Myth: Its Meaning and Functions in Ancient and Other Cultures
- 1970 and 1973 book cover
- Author: G.S. Kirk
- Subject: Mythology, Culture, Sociology
- Genre: Nonfiction
- Publisher: University of California Press
- Publication date: 1970
- Publication place: United Kingdom, United States
- Media type: Print, E-book
- Pages: 299
- ISBN: 9780520016514 9780520023895
- OCLC: 91965
- LC Class: BL311 .K55 1970
- Website: Official website

= Myth: Its Meaning and Functions =

1970 book by G.S. Kirk

Myth: Its Meaning and Functions in Ancient and Other Cultures is a study of the nature of myths written by G. S. Kirk and originally published by the University of California Press in 1970. This book connects varied but associated problems that occur when determining the nature of myths. For example, discussions include distinguishing between folktales, rituals, and myths; application of structuralist theory; the functions of myths; the influence of social institutions and literacy on myths; special cultural characteristics of various myths; and a variety of other lenses through which myths are viewed and discussed.

==Synopsis==

Kirk evaluates theories about the origins and importance of myths. Included in these discussions, and worthy of note, are what he sees as the flaws of the Cambridge School and the structuralism of Claude Levi-Strauss. He also includes critiques of past scholarship, demonstrating in his eyes, their deficiencies. Also, he provides a historical overview of myth studies that defines important terms and describes the relationship between religion and ritual. Kirk says that although religion and ritual are often linked, they may not always be directly connected.

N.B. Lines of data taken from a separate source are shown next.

/-- Whether one of the older messages given, of the same cluster, has still to visit a home that a message touches next (R287). Barrier and spawn messages
keep the same order at their core (log 92). -/
def Msg.follows (m : Msg) (older : List Msg) : Bool :=
  m.body.inOrder && older.any (fun x => decide (clusterOf x.core = clusterOf m.core) && x.body.inOrder && x.route.any (fun h => m.homes.contains h))
/-- Whether the message at place k of those in flight follows an older one that is still on its way (R287). -/
def State.overtakes (s : State) (k : Nat) (m : Msg) : Bool := m.follows (s.net.take k)

/-- Whether byte i of a message in a context comes from base memory: no cell of the context's chain holds it (R273). -/
def State.fallsToBase (s : State) (m : Msg) (i : Nat) : Bool :=
  match s.sagAt m.sag with | some g => !g.ctxUsable m.ctx || (g.chainByte (m.va + i) 6 m.ctx).isNone | none => true

/-- Whether a read in a context must fetch a byte of base memory from a pseudo-channel that reloads its table (R273, R419). -/
def State.baseWaits (s : State) (m : Msg) : Bool :=
  decide (m.ctx ≠ 0) && (match m.body with | .load _ | .bits .. => true | _ => false) &&
    (List.range m.size).any (fun i => s.tableWaits (m.loc + i) 1 && s.fallsToBase m i)

/-- Whether a home of a message lies behind the stalled crossing of a die that relocks, as its scratchpads and cores do (R18, R440, R441), or on a
pseudo-channel that reloads its table, as may what it reads of base memory (R419). -/
def State.stalled (s : State) (m : Msg) : Bool :=
  (decide (m.home.kind = .hbm) && s.tableWaits m.loc m.size) || s.baseWaits m || m.homes.any (fun h => (decide (h.kind = .scratch) || decide (h.kind = .core)) && s.relocking h.unit)
/-- Whether the message at place k may not be applied yet. -/
def State.barred (s : State) (k : Nat) (m : Msg) : Bool := s.misrouted m || s.overtakes k m || s.stalled m || s.unsent k m

/-! Reads at a home. -/

/-- Reads a message's bytes in its context as its die sees them, poisoned and fenced words as 0, and whether any was met (R178, R273, R420). -/
def State.readHome (s : State) (m : Msg) : Nat × Option Nat := s.readAs m.die m.sag m.ctx m.va m.loc m.size

/-- A read of n bytes at a location takes its words' errors, and one that strikes them now (R417). -/
def State.strike (s : State) (loc n : Nat) (e : EccRec) : State :=
  (if e.uncorrectable then s.upset loc true else if e.correctable then s.upset loc false else s).meet loc n

/-- Whether a saggar has elected poison traps (R178). -/
def State.elects (s : State) (sag : Nat) : Bool := match s.sagAt sag with | some g => g.cfg.ptrap | none => false

/-- A home answers a load form with value v; a poisoned word gives 0 and is counted, or POISON at the word's address where poison traps are elected
(R178). -/
def State.replyLoad (s : State) (m : Msg) (poison : Bool) (v : Word) : State :=
  if !poison then s.replyTo m v
  else if s.elects m.sag then s.answer m (.reply ⟨word m.va, [], 14⟩)
  else (if s.alive m.core m.slot m.uid then s.countPoison m.core m.slot m.sag else s.count m.sag (fun c => { c with poisoned := sat1 c.poisoned })).replyTo m 0

/-! Waiters (R185, R207). -/

/-- The value that a signal waiter observes: a poisoned word counts as 0 (R207, log 93). -/
def State.signalValue (s : State) (loc : Nat) : Word := if s.anyDead loc 8 then 0 else s.dword loc

/-- The signal waiters of a location whose bound is met are served; looking at the word is a read, which meets its error (R417). -/
def State.settleSignals (s : State) (loc : Nat) : State :=
  let s := s.meet loc 8
  let v := s.signalValue loc
  let met := fun (w : Waiter) => !w.retry && decide (w.msg.loc = loc) && (match w.msg.body with | .swait b => b.sle v | _ => false)
  let t := (s.waiters.filter met).foldl (fun (t : State) w => t.replyLoad w.msg (s.anyDead loc 8) v) s
  { t with waiters := t.waiters.filter (fun w => !met w) }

Furthermore, he separates myths and folktales, noting that they demonstrate different structures for telling their stories. Kirk argues that the study of mythology primarily focuses on narrative forms. As such he does not share the views of other scholars who promote myths as mostly ritualistic interpretations. Additionally, Kirk rejects universal explanations for the creation, evolution, and meaning of myths. Instead, he emphasizes the uniqueness of each narrative, along with the diversity found in the cosmology of mythological narratives, often requiring a nuanced approach for comprehension.